Road signs are being put on smaller roads out of Ulaanbaatar to tourist destinations like Terelj, Zuunmod, Bulgan, Khuvsgul, Darkhan and Altanbulag. Infrastructure like wastewater systems, telecommunications and power supply are being improved, especially in local sanatoriums and hot springs. In some places, private companies have erected fuel stations along the main roads.
On June 29, 2015, the Government approved a national program on tourism development and its nationwide implementation plan. The Minister of Environment, Green Development and Tourism was assigned to manage/monitor the program’s realization.

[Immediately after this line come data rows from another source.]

-- ==== Sys2Proof/Machine/RegNames.lean ====
section
/-! DEFINITION. The names of the registers and of their fields, as the field maps of the spec give them.
A register's def is its BAR0 offset (R572, R574, R583); an index letter of the spec's name is an argument.
A field's def is its bit range in the register.
The field maps are R38, R39, R105, R106, R109, R135, R168, R202, R236, R270, R296, R328, R358, R381, R415, R458, R459, R482, R519, R520, R547, R548 and R570. -/

namespace Sys2Proof.Machine

/-- `LIN_GATE_CFG`, R38. -/
def LIN_GATE_CFG (n : Nat) : Nat := 0x200800 + 0x10000 * n
def LIN_GATE_CFG_BAR_SEL : Fld := ⟨14, 12⟩
def LIN_GATE_CFG_MASTER_PORT : Fld := ⟨11, 10⟩
def LIN_GATE_CFG_SLAVE : Fld := ⟨9, 9⟩
def LIN_GATE_CFG_LATE_EN : Fld := ⟨8, 8⟩
def LIN_GATE_CFG_OPEN_SRC : Fld := ⟨5, 4⟩
def LIN_GATE_CFG_CLASS : Fld := ⟨3, 3⟩
def LIN_GATE_CFG_GATE_MODE : Fld := ⟨1, 0⟩

/-- `LIN_GATE_DIST`, R39. -/
def LIN_GATE_DIST (n : Nat) : Nat := 0x200804 + 0x10000 * n
def LIN_GATE_DIST_GATE_COUNTS : Fld := ⟨31, 0⟩

/-- `LIN_GATE_TIME`, R39. -/
def LIN_GATE_TIME (n : Nat) : Nat := 0x200808 + 0x10000 * n
def LIN_GATE_TIME_GATE_NS : Fld := ⟨31, 0⟩

/-- `LIN_DLV_MARGIN`, R39. -/
def LIN_DLV_MARGIN (n : Nat) : Nat := 0x20080C + 0x10000 * n
def LIN_DLV_MARGIN_MARGIN_COUNTS : Fld := ⟨31, 16⟩
def LIN_DLV_MARGIN_MARGIN_US : Fld := ⟨15, 0⟩

/-- `LIN_LATE_LIMIT`, R39. -/
def LIN_LATE_LIMIT (n : Nat) : Nat := 0x200810 + 0x10000 * n
def LIN_LATE_LIMIT_LATE_NS : Fld := ⟨31, 0⟩

/-- `LIN_GATE_STAT`, R39. -/
def LIN_GATE_STAT (n : Nat) : Nat := 0x200814 + 0x10000 * n
def LIN_GATE_STAT_DBL_FEED_CNT : Fld := ⟨31, 16⟩
def LIN_GATE_STAT_LATE_CNT : Fld := ⟨15, 0⟩

/-- `LIN_PORT_CTL`, R105. -/
def LIN_PORT_CTL (n : Nat) : Nat := 0x200000 + 0x10000 * n
def LIN_PORT_CTL_EN : Fld := ⟨0, 0⟩

/-- `LIN_PORT_CFG`, R105. -/
def LIN_PORT_CFG (n : Nat) : Nat := 0x200004 + 0x10000 * n
def LIN_PORT_CFG_PIX : Fld := ⟨30, 16⟩
def LIN_PORT_CFG_LANES : Fld := ⟨15, 14⟩
def LIN_PORT_CFG_RATE : Fld := ⟨13, 13⟩
def LIN_PORT_CFG_COLOUR : Fld := ⟨12, 12⟩
def LIN_PORT_CFG_LAMP_MONO : Fld := ⟨11, 9⟩
def LIN_PORT_CFG_INTERP : Fld := ⟨8, 8⟩
def LIN_PORT_CFG_ENC_SEL : Fld := ⟨7, 6⟩

/-- `LIN_PORT_STAT`, R105. -/
def LIN_PORT_STAT (n : Nat) : Nat := 0x200008 + 0x10000 * n
def LIN_PORT_STAT_ADMIT_FAIL_LINK : Fld := ⟨5, 5⟩
def LIN_PORT_STAT_ADMIT_FAIL_RATE : Fld := ⟨4, 4⟩
def LIN_PORT_STAT_ENC_STALL : Fld := ⟨3, 3⟩
def LIN_PORT_STAT_REVERSED : Fld := ⟨2, 2⟩
def LIN_PORT_STAT_LINK_UP : Fld := ⟨1, 1⟩
def LIN_PORT_STAT_ENABLED : Fld := ⟨0, 0⟩

/-- `LIN_WR_REJECT`, R105. -/
def LIN_WR_REJECT (n : Nat) : Nat := 0x20000C + 0x10000 * n
def LIN_WR_REJECT_REJECT : Fld := ⟨12, 0⟩

/-- `LIN_IRQ_STAT`, R105. -/
def LIN_IRQ_STAT (n : Nat) : Nat := 0x200010 + 0x10000 * n
def LIN_IRQ_STAT_IRQ : Fld := ⟨10, 0⟩

/-- `LIN_IRQ_EN`, R105. -/
def LIN_IRQ_EN (n : Nat) : Nat := 0x200014 + 0x10000 * n
def LIN_IRQ_EN_IRQ_EN : Fld := ⟨10, 0⟩

/-- `LIN_LINK_CFG`, R105. -/
def LIN_LINK_CFG (n : Nat) : Nat := 0x200100 + 0x10000 * n
def LIN_LINK_CFG_LANE_REV : Fld := ⟨8, 8⟩
def LIN_LINK_CFG_LANE_INV : Fld := ⟨7, 0⟩

/-- `LIN_LINK_STAT`, R105. -/
def LIN_LINK_STAT (n : Nat) : Nat := 0x200104 + 0x10000 * n
def LIN_LINK_STAT_LANE_LOCK : Fld := ⟨15, 8⟩
def LIN_LINK_STAT_SKEW : Fld := ⟨2, 0⟩

/-- `LIN_LINK_ERR`, R105. -/
def LIN_LINK_ERR (n : Nat) : Nat := 0x200108 + 0x10000 * n
def LIN_LINK_ERR_BAD_LINE_CNT : Fld := ⟨31, 16⟩
def LIN_LINK_ERR_SEQ_SLIP_CNT : Fld := ⟨15, 8⟩
def LIN_LINK_ERR_RELOCK_CNT : Fld := ⟨7, 0⟩

/-- `LIN_ENC_CFG`, R106. -/
def LIN_ENC_CFG (n : Nat) : Nat := 0x200200 + 0x10000 * n
def LIN_ENC_CFG_STALL_US : Fld := ⟨31, 16⟩
def LIN_ENC_CFG_MIN_EDGE_NS : Fld := ⟨15, 8⟩
def LIN_ENC_CFG_Z_EN : Fld := ⟨5, 5⟩
def LIN_ENC_CFG_FILT_NS : Fld := ⟨4, 0⟩

/-- `LIN_ENC_LIMIT`, R106. -/
def LIN_ENC_LIMIT (n : Nat) : Nat := 0x200204 + 0x10000 * n
def LIN_ENC_LIMIT_Z_COUNTS : Fld := ⟨31, 0⟩

/-- `LIN_ENC_POS`, R106. -/
def LIN_ENC_POS (n : Nat) : Nat := 0x200208 + 0x10000 * n
def LIN_ENC_POS_POS : Fld := ⟨31, 0⟩

/-- `LIN_ENC_HWM`, R106. -/
def LIN_ENC_HWM (n : Nat) : Nat := 0x20020C + 0x10000 * n
def LIN_ENC_HWM_HWM : Fld := ⟨31, 0⟩

/-- `LIN_ENC_ERR`, R106. -/
def LIN_ENC_ERR (n : Nat) : Nat := 0x200210 + 0x10000 * n
def LIN_ENC_ERR_ILLEGAL_CNT : Fld := ⟨31, 16⟩
def LIN_ENC_ERR_OVERSPEED_CNT : Fld := ⟨15, 8⟩
def LIN_ENC_ERR_ZERR_CNT : Fld := ⟨7, 0⟩

/-- `LIN_TRIG_STEP`, R106. -/
def LIN_TRIG_STEP (n : Nat) : Nat := 0x200220 + 0x10000 * n
def LIN_TRIG_STEP_STEP : Fld := ⟨31, 0⟩

/-- `LIN_LINE_MIN`, R106. -/
def LIN_LINE_MIN (n : Nat) : Nat := 0x200224 + 0x10000 * n
def LIN_LINE_MIN_LINE_MIN_NS : Fld := ⟨31, 0⟩

/-- `LIN_LINE_CNT`, R106. -/
def LIN_LINE_CNT (n : Nat) : Nat := 0x200228 + 0x10000 * n
def LIN_LINE_CNT_LINE_CNT : Fld := ⟨31, 0⟩

/-- `LIN_OVERRUN`, R106. -/
def LIN_OVERRUN (n : Nat) : Nat := 0x20022C + 0x10000 * n
def LIN_OVERRUN_OVERRUN_CNT : Fld := ⟨31, 0⟩

/-- `LIN_EXP_TIME`, R106. -/
def LIN_EXP_TIME (n : Nat) : Nat := 0x200300 + 0x10000 * n
def LIN_EXP_TIME_EXP_NS : Fld := ⟨31, 0⟩

/-- `LIN_LAMP_TIME`, R106. -/
def LIN_LAMP_TIME (n : Nat) : Nat := 0x200304 + 0x10000 * n
def LIN_LAMP_TIME_TAIL_NS : Fld := ⟨27, 16⟩
def LIN_LAMP_TIME_LEAD_NS : Fld := ⟨11, 0⟩

/-- `LIN_LAMP_DEAD`, R106. -/
def LIN_LAMP_DEAD (n : Nat) : Nat := 0x200308 + 0x10000 * n
def LIN_LAMP_DEAD_LOK_EN : Fld := ⟨16, 16⟩
def LIN_LAMP_DEAD_DEAD_NS : Fld := ⟨15, 0⟩

/-- `LIN_LAMP_STAT`, R106. -/
def LIN_LAMP_STAT (n : Nat) : Nat := 0x20030C + 0x10000 * n
def LIN_LAMP_STAT_LAMP_FAULT_CNT : Fld := ⟨31, 8⟩
def LIN_LAMP_STAT_LAMP_STUCK : Fld := ⟨0, 0⟩

/-- `LIN_RET_BASE_LO`, R106. -/
def LIN_RET_BASE_LO (n : Nat) : Nat := 0x200400 + 0x10000 * n
def LIN_RET_BASE_LO_BASE : Fld := ⟨31, 12⟩

/-- `LIN_RET_BASE_HI`, R106. -/
def LIN_RET_BASE_HI (n : Nat) : Nat := 0x200404 + 0x10000 * n
def LIN_RET_BASE_HI_BASE : Fld := ⟨31, 0⟩

/-- `LIN_RET_SIZE`, R106. -/
def LIN_RET_SIZE (n : Nat) : Nat := 0x200408 + 0x10000 * n
def LIN_RET_SIZE_SIZE_MIB : Fld := ⟨13, 0⟩

/-- `LIN_RET_STAT`, R106. -/
def LIN_RET_STAT (n : Nat) : Nat := 0x20040C + 0x10000 * n
def LIN_RET_STAT_STREAM_GAP_CNT : Fld := ⟨31, 16⟩
def LIN_RET_STAT_FREE_MIB : Fld := ⟨15, 0⟩

/-- `LIN_BAR_CFGk`, R109. -/
def LIN_BAR_CFG (k : Nat) : Nat := 0x240000 + 0x4 * k
def LIN_BAR_CFG_JAM_MS : Fld := ⟨23, 8⟩
def LIN_BAR_CFG_BAR_FILT_US : Fld := ⟨7, 1⟩
def LIN_BAR_CFG_POL : Fld := ⟨0, 0⟩

/-- `LIN_BAR_STAT`, R109. -/
def LIN_BAR_STAT : Nat := 0x240020
def LIN_BAR_STAT_JAM_SEEN : Fld := ⟨15, 8⟩
def LIN_BAR_STAT_BLOCKED : Fld := ⟨7, 0⟩

/-- `LIN_ADMIT`, R109. -/
def LIN_ADMIT : Nat := 0x240040
def LIN_ADMIT_ADMIT_MPXS : Fld := ⟨31, 0⟩

/-- `CAL_CTL`, R135. -/
def CAL_CTL (n : Nat) : Nat := 0x280000 + 0x10000 * n
def CAL_CTL_ABORT : Fld := ⟨3, 3⟩
def CAL_CTL_START : Fld := ⟨2, 2⟩
def CAL_CTL_AUTO : Fld := ⟨1, 1⟩
def CAL_CTL_ARM : Fld := ⟨0, 0⟩

/-- `CAL_CFG`, R135. -/
def CAL_CFG (n : Nat) : Nat := 0x280004 + 0x10000 * n
def CAL_CFG_MAX_RUN : Fld := ⟨19, 16⟩
def CAL_CFG_DARK_N : Fld := ⟨14, 12⟩
def CAL_CFG_WHITE_N : Fld := ⟨10, 8⟩
def CAL_CFG_ORDER : Fld := ⟨6, 6⟩
def CAL_CFG_DARK_SRC : Fld := ⟨5, 5⟩
def CAL_CFG_REF_SRC : Fld := ⟨4, 3⟩
def CAL_CFG_REF_BAR : Fld := ⟨2, 0⟩

/-- `CAL_SKIP`, R135. -/
def CAL_SKIP (n : Nat) : Nat := 0x280008 + 0x10000 * n
def CAL_SKIP_DARK_SKIP : Fld := ⟨31, 16⟩
def CAL_SKIP_WHITE_SKIP : Fld := ⟨15, 0⟩

/-- `CAL_LEVEL`, R135. -/
def CAL_LEVEL (n : Nat) : Nat := 0x28000C + 0x10000 * n
def CAL_LEVEL_TARGET : Fld := ⟨27, 16⟩
def CAL_LEVEL_BLACK : Fld := ⟨11, 0⟩

/-- `CAL_LIMIT`, R135. -/
def CAL_LIMIT (n : Nat) : Nat := 0x280010 + 0x10000 * n
def CAL_LIMIT_GAIN_MAX : Fld := ⟨29, 16⟩
def CAL_LIMIT_GAIN_MIN : Fld := ⟨13, 0⟩

/-- `CAL_DEF_LIMIT`, R135. -/
def CAL_DEF_LIMIT (n : Nat) : Nat := 0x280014 + 0x10000 * n
def CAL_DEF_LIMIT_DEFECT_LIMIT : Fld := ⟨31, 16⟩
def CAL_DEF_LIMIT_DARK_MAX : Fld := ⟨11, 0⟩

/-- `CAL_STAT`, R135. -/
def CAL_STAT (n : Nat) : Nat := 0x280018 + 0x10000 * n
def CAL_STAT_DEFECTS : Fld := ⟨31, 16⟩
def CAL_STAT_BUSY : Fld := ⟨5, 5⟩
def CAL_STAT_ACTIVE_BANK : Fld := ⟨4, 4⟩
def CAL_STAT_RESULT : Fld := ⟨3, 0⟩

/-- `CAL_IRQ_STAT`, R135. -/
def CAL_IRQ_STAT (n : Nat) : Nat := 0x28001C + 0x10000 * n
def CAL_IRQ_STAT_IRQ : Fld := ⟨2, 0⟩

/-- `CAL_IRQ_EN`, R135. -/
def CAL_IRQ_EN (n : Nat) : Nat := 0x280020 + 0x10000 * n
def CAL_IRQ_EN_IRQ_EN : Fld := ⟨2, 0⟩

/-- `CAL_WR_REJECT`, R135. -/
def CAL_WR_REJECT (n : Nat) : Nat := 0x280024 + 0x10000 * n
def CAL_WR_REJECT_REJECT : Fld := ⟨6, 0⟩

/-- `CAL_EPOCH`, R135. -/
def CAL_EPOCH (n : Nat) : Nat := 0x280028 + 0x10000 * n
def CAL_EPOCH_EPOCH : Fld := ⟨31, 0⟩

/-- `CAL_FAC_c`, R135. -/
def CAL_FAC (n : Nat) (k : Nat) : Nat := 0x280040 + 0x10000 * n + 0x4 * k
def CAL_FAC_FGAIN : Fld := ⟨31, 16⟩
def CAL_FAC_FOFS : Fld := ⟨15, 0⟩

/-- `CAL_TAB_ADDR`, R135. -/
def CAL_TAB_ADDR (n : Nat) : Nat := 0x280080 + 0x10000 * n
def CAL_TAB_ADDR_COL : Fld := ⟨17, 16⟩
def CAL_TAB_ADDR_PIX_IDX : Fld := ⟨14, 0⟩

/-- `CAL_TAB_DATA`, R135. -/
def CAL_TAB_DATA (n : Nat) : Nat := 0x280084 + 0x10000 * n
def CAL_TAB_DATA_ENTRY : Fld := ⟨31, 0⟩

/-- `CAL_TAB_COMMIT`, R135. -/
def CAL_TAB_COMMIT (n : Nat) : Nat := 0x280088 + 0x10000 * n
def CAL_TAB_COMMIT_COMMIT : Fld := ⟨0, 0⟩

/-- `MET_STAT`, R168. -/
def MET_STAT : Nat := 0xA00000
def MET_STAT_STATE : Fld := ⟨7, 4⟩
def MET_STAT_SEAL_IN : Fld := ⟨3, 3⟩
def MET_STAT_SEAL_OK : Fld := ⟨2, 2⟩
def MET_STAT_LOG_FULL : Fld := ⟨1, 1⟩
def MET_STAT_TIME_HOLD : Fld := ⟨0, 0⟩

/-- `MET_EVENT_CNT`, R168. -/
def MET_EVENT_CNT : Nat := 0xA00004
def MET_EVENT_CNT_EVENT_CNT : Fld := ⟨31, 0⟩

/-- `MET_LOG_COUNT`, R168. -/
def MET_LOG_COUNT : Nat := 0xA00008
def MET_LOG_COUNT_ENTRIES : Fld := ⟨10, 0⟩

/-- `MET_REC_LAST`, R168. -/
def MET_REC_LAST : Nat := 0xA0000C
def MET_REC_LAST_MREF : Fld := ⟨31, 0⟩

/-- `MET_PARAM_CRC`, R168. -/
def MET_PARAM_CRC : Nat := 0xA00010
def MET_PARAM_CRC_PARAM_CRC : Fld := ⟨31, 0⟩

/-- `MET_SW_VER`, R168. -/
def MET_SW_VER : Nat := 0xA00014
def MET_SW_VER_MAJOR : Fld := ⟨31, 24⟩
def MET_SW_VER_MINOR : Fld := ⟨23, 16⟩
def MET_SW_VER_BUILD : Fld := ⟨15, 0⟩

/-- `MET_ROM_ID`, R168. -/
def MET_ROM_ID : Nat := 0xA00018
def MET_ROM_ID_ROM_ID : Fld := ⟨31, 0⟩

/-- `MET_HEARTBEAT`, R168. -/
def MET_HEARTBEAT : Nat := 0xA0001C
def MET_HEARTBEAT_BEAT : Fld := ⟨31, 0⟩

/-- `MET_SW_DIGESTk`, R168. -/
def MET_SW_DIGEST (k : Nat) : Nat := 0xA00020 + 0x4 * k
def MET_SW_DIGEST_DIGEST : Fld := ⟨31, 0⟩

/-- `MET_SERIAL_LO`, R168. -/
def MET_SERIAL_LO : Nat := 0xA00040
def MET_SERIAL_LO_SERIAL : Fld := ⟨31, 0⟩

/-- `MET_SERIAL_HI`, R168. -/
def MET_SERIAL_HI : Nat := 0xA00044
def MET_SERIAL_HI_SERIAL : Fld := ⟨31, 0⟩

/-- `MET_MPn_SRC`, R168. -/
def MET_MP_SRC (k : Nat) : Nat := 0xA00100 + 0x20 * k
def MET_MP_SRC_EDGE_POL : Fld := ⟨10, 10⟩
def MET_MP_SRC_CHAN : Fld := ⟨9, 8⟩
def MET_MP_SRC_MBAR_POL : Fld := ⟨7, 7⟩
def MET_MP_SRC_MBAR : Fld := ⟨6, 4⟩
def MET_MP_SRC_MENC : Fld := ⟨1, 0⟩

/-- `MET_MPn_SCALE`, R168. -/
def MET_MP_SCALE (k : Nat) : Nat := 0xA00104 + 0x20 * k
def MET_MP_SCALE_COUNT_PM : Fld := ⟨31, 0⟩

/-- `MET_MPn_OFS`, R168. -/
def MET_MP_OFS (k : Nat) : Nat := 0xA00108 + 0x20 * k
def MET_MP_OFS_LEN_OFS_UM : Fld := ⟨31, 0⟩

/-- `MET_MPn_PIX`, R168. -/
def MET_MP_PIX (k : Nat) : Nat := 0xA0010C + 0x20 * k
def MET_MP_PIX_PIX_PM : Fld := ⟨31, 0⟩

/-- `MET_MPn_DECK`, R168. -/
def MET_MP_DECK (k : Nat) : Nat := 0xA00110 + 0x20 * k
def MET_MP_DECK_DECK_E8 : Fld := ⟨19, 4⟩
def MET_MP_DECK_HGT_RANK : Fld := ⟨3, 0⟩

/-- `MET_MPn_EDGE`, R168. -/
def MET_MP_EDGE (k : Nat) : Nat := 0xA00114 + 0x20 * k
def MET_MP_EDGE_MBAR_FILT_NS : Fld := ⟨31, 22⟩
def MET_MP_EDGE_DECK_LO : Fld := ⟨13, 12⟩
def MET_MP_EDGE_EDGE_THR : Fld := ⟨11, 0⟩

/-- `MET_MPn_SPEED`, R168. -/
def MET_MP_SPEED (k : Nat) : Nat := 0xA00118 + 0x20 * k
def MET_MP_SPEED_V_MAX : Fld := ⟨31, 16⟩
def MET_MP_SPEED_V_MIN : Fld := ⟨15, 0⟩

/-- `MET_MPn_BAD`, R168. -/
def MET_MP_BAD (k : Nat) : Nat := 0xA0011C + 0x20 * k
def MET_MP_BAD_MAX_BAD : Fld := ⟨15, 0⟩

/-- `PIT_GOV_CFG`, R202. -/
def PIT_GOV_CFG : Nat := 0x310000
def PIT_GOV_CFG_MARGIN_PCT : Fld := ⟨23, 16⟩
def PIT_GOV_CFG_MODE : Fld := ⟨0, 0⟩

/-- `PIT_GOV_VLIM`, R202. -/
def PIT_GOV_VLIM : Nat := 0x310004
def PIT_GOV_VLIM_V_MAX_MV : Fld := ⟨21, 12⟩
def PIT_GOV_VLIM_V_MIN_MV : Fld := ⟨9, 0⟩

/-- `PIT_GOV_FIXED`, R202. -/
def PIT_GOV_FIXED : Nat := 0x310008
def PIT_GOV_FIXED_V_FIXED_MV : Fld := ⟨9, 0⟩

/-- `PIT_PWR_CAP`, R202. -/
def PIT_PWR_CAP : Nat := 0x31000C
def PIT_PWR_CAP_PWR_CAP_W : Fld := ⟨6, 0⟩

/-- `PIT_GOV_STAT`, R202. -/
def PIT_GOV_STAT : Nat := 0x310010
def PIT_GOV_STAT_V_SET_MV : Fld := ⟨21, 12⟩
def PIT_GOV_STAT_PWR_EST_W : Fld := ⟨11, 4⟩
def PIT_GOV_STAT_CFG_CLAMPED : Fld := ⟨3, 3⟩
def PIT_GOV_STAT_FIXED_OVERRIDE : Fld := ⟨2, 2⟩
def PIT_GOV_STAT_CAP_HIT : Fld := ⟨1, 1⟩
def PIT_GOV_STAT_TEMPO_LOW : Fld := ⟨0, 0⟩

/-- `PIT_TEMPO_MIN`, R202. -/
def PIT_TEMPO_MIN : Nat := 0x310014
def PIT_TEMPO_MIN_TILE : Fld := ⟨31, 16⟩
def PIT_TEMPO_MIN_STEPS : Fld := ⟨15, 0⟩

/-- `PIT_ARITH_CNT`, R202. -/
def PIT_ARITH_CNT : Nat := 0x310020
def PIT_ARITH_CNT_SAT_CNT : Fld := ⟨31, 16⟩
def PIT_ARITH_CNT_NAN_INT_CNT : Fld := ⟨15, 0⟩

/-- `PIT_ROUNDED_CNT`, R202. -/
def PIT_ROUNDED_CNT : Nat := 0x310024
def PIT_ROUNDED_CNT_ROUNDED_CNT : Fld := ⟨31, 0⟩

/-- `PIT_MISS_TOTAL`, R202. -/
def PIT_MISS_TOTAL : Nat := 0x310028
def PIT_MISS_TOTAL_MISS_TOTAL : Fld := ⟨31, 0⟩

/-- `PIT_TILEp_TEMPO`, R202. -/
def PIT_TILE_TEMPO (k : Nat) : Nat := 0x311000 + 0x10 * k
def PIT_TILE_TEMPO_MAPPED : Fld := ⟨16, 16⟩
def PIT_TILE_TEMPO_STEPS : Fld := ⟨15, 0⟩

/-- `PIT_TILEp_MISS`, R202. -/
def PIT_TILE_MISS (k : Nat) : Nat := 0x311004 + 0x10 * k
def PIT_TILE_MISS_MISS_CNT : Fld := ⟨31, 0⟩

/-- `PIT_STAT`, R236. -/
def PIT_STAT : Nat := 0x300000
def PIT_STAT_DEGRADED : Fld := ⟨31, 31⟩
def PIT_STAT_LIBEROS_FREE : Fld := ⟨20, 16⟩
def PIT_STAT_MAPPED : Fld := ⟨8, 0⟩

/-- `PIT_IRQ_STAT`, R236. -/
def PIT_IRQ_STAT : Nat := 0x300004
def PIT_IRQ_STAT_IRQ : Fld := ⟨2, 0⟩

/-- `PIT_IRQ_EN`, R236. -/
def PIT_IRQ_EN : Nat := 0x300008
def PIT_IRQ_EN_IRQ_EN : Fld := ⟨2, 0⟩

/-- `PIT_REMAP_CNT`, R236. -/
def PIT_REMAP_CNT : Nat := 0x30000C
def PIT_REMAP_CNT_REMAPS : Fld := ⟨31, 0⟩

/-- `PIT_FAULT_INFO`, R236. -/
def PIT_FAULT_INFO : Nat := 0x300010
def PIT_FAULT_INFO_CODE : Fld := ⟨31, 24⟩
def PIT_FAULT_INFO_OPCODE : Fld := ⟨23, 16⟩
def PIT_FAULT_INFO_PART : Fld := ⟨10, 8⟩
def PIT_FAULT_INFO_LTILE : Fld := ⟨7, 0⟩

/-- `PIT_FAULT_POS`, R236. -/
def PIT_FAULT_POS : Nat := 0x300014
def PIT_FAULT_POS_CMD_INDEX : Fld := ⟨23, 0⟩

/-- `PIT_FAULT_JOB`, R236. -/
def PIT_FAULT_JOB : Nat := 0x300018
def PIT_FAULT_JOB_JOB_TAG : Fld := ⟨31, 0⟩

/-- `PIT_CMD_DONE_LO`, R236. -/
def PIT_CMD_DONE_LO : Nat := 0x300020
def PIT_CMD_DONE_LO_CMD_DONE : Fld := ⟨31, 0⟩

/-- `PIT_CMD_DONE_HI`, R236. -/
def PIT_CMD_DONE_HI : Nat := 0x300024
def PIT_CMD_DONE_HI_CMD_DONE : Fld := ⟨31, 0⟩

/-- `PIT_CKPT_BASE_LO`, R236. -/
def PIT_CKPT_BASE_LO : Nat := 0x300028
def PIT_CKPT_BASE_LO_BASE : Fld := ⟨31, 22⟩

/-- `PIT_CKPT_BASE_HI`, R236. -/
def PIT_CKPT_BASE_HI : Nat := 0x30002C
def PIT_CKPT_BASE_HI_BASE : Fld := ⟨31, 0⟩

/-- `PIT_MAP_l`, R236. -/
def PIT_MAP (k : Nat) : Nat := 0x300400 + 0x4 * k
def PIT_MAP_VALID : Fld := ⟨31, 31⟩
def PIT_MAP_PHYS : Fld := ⟨8, 0⟩

/-- `PIT_SPARE_k`, R236. -/
def PIT_SPARE (k : Nat) : Nat := 0x300800 + 0x4 * k
def PIT_SPARE_SPARE : Fld := ⟨31, 0⟩

/-- `PIT_FAILED_k`, R236. -/
def PIT_FAILED (k : Nat) : Nat := 0x300840 + 0x4 * k
def PIT_FAILED_FAILED : Fld := ⟨31, 0⟩

/-- `PIT_CONV_EMPTY`, R270. -/
def PIT_CONV_EMPTY : Nat := 0x300100
def PIT_CONV_EMPTY_EMPTY_CNT : Fld := ⟨31, 0⟩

The program determines the state policy on developing tourism in line with our country’s special features and international standards and trends, establishes tourism as one of the priorities of the Mongolian economy, sets-out the objectives for improving tourism’s economic competitiveness in the word. The program will be implemented in two stages with the intensified development phase in 2016-2020 and the sustainable development phase in 2021-2025.
In 2014, tourism’s total contribution to the economy reached MNT695bn ($364m), representing 3.2% of GDP, according to the industry organisation. Revenue is forecast to rise by 7.8% this year, before increasing by an average of 5.7% annually through to 2025, producing earnings of MNT1.29trn ($674m), the WTTC reported. While tourism is expected to account for a modest 2.6% of GDP at the end of the 10-year period, its contribution in absolute terms will rise significantly on the back of anticipated economic expansion, driven by growth in the mining industry.
A model project of Japan on natural tourism was successfully realized in natural reserve areas of Bulgan and Sukhbaatar aimags between 2012 and 2015. Thus, the country implements specific projects on developing ecotourism in recent years.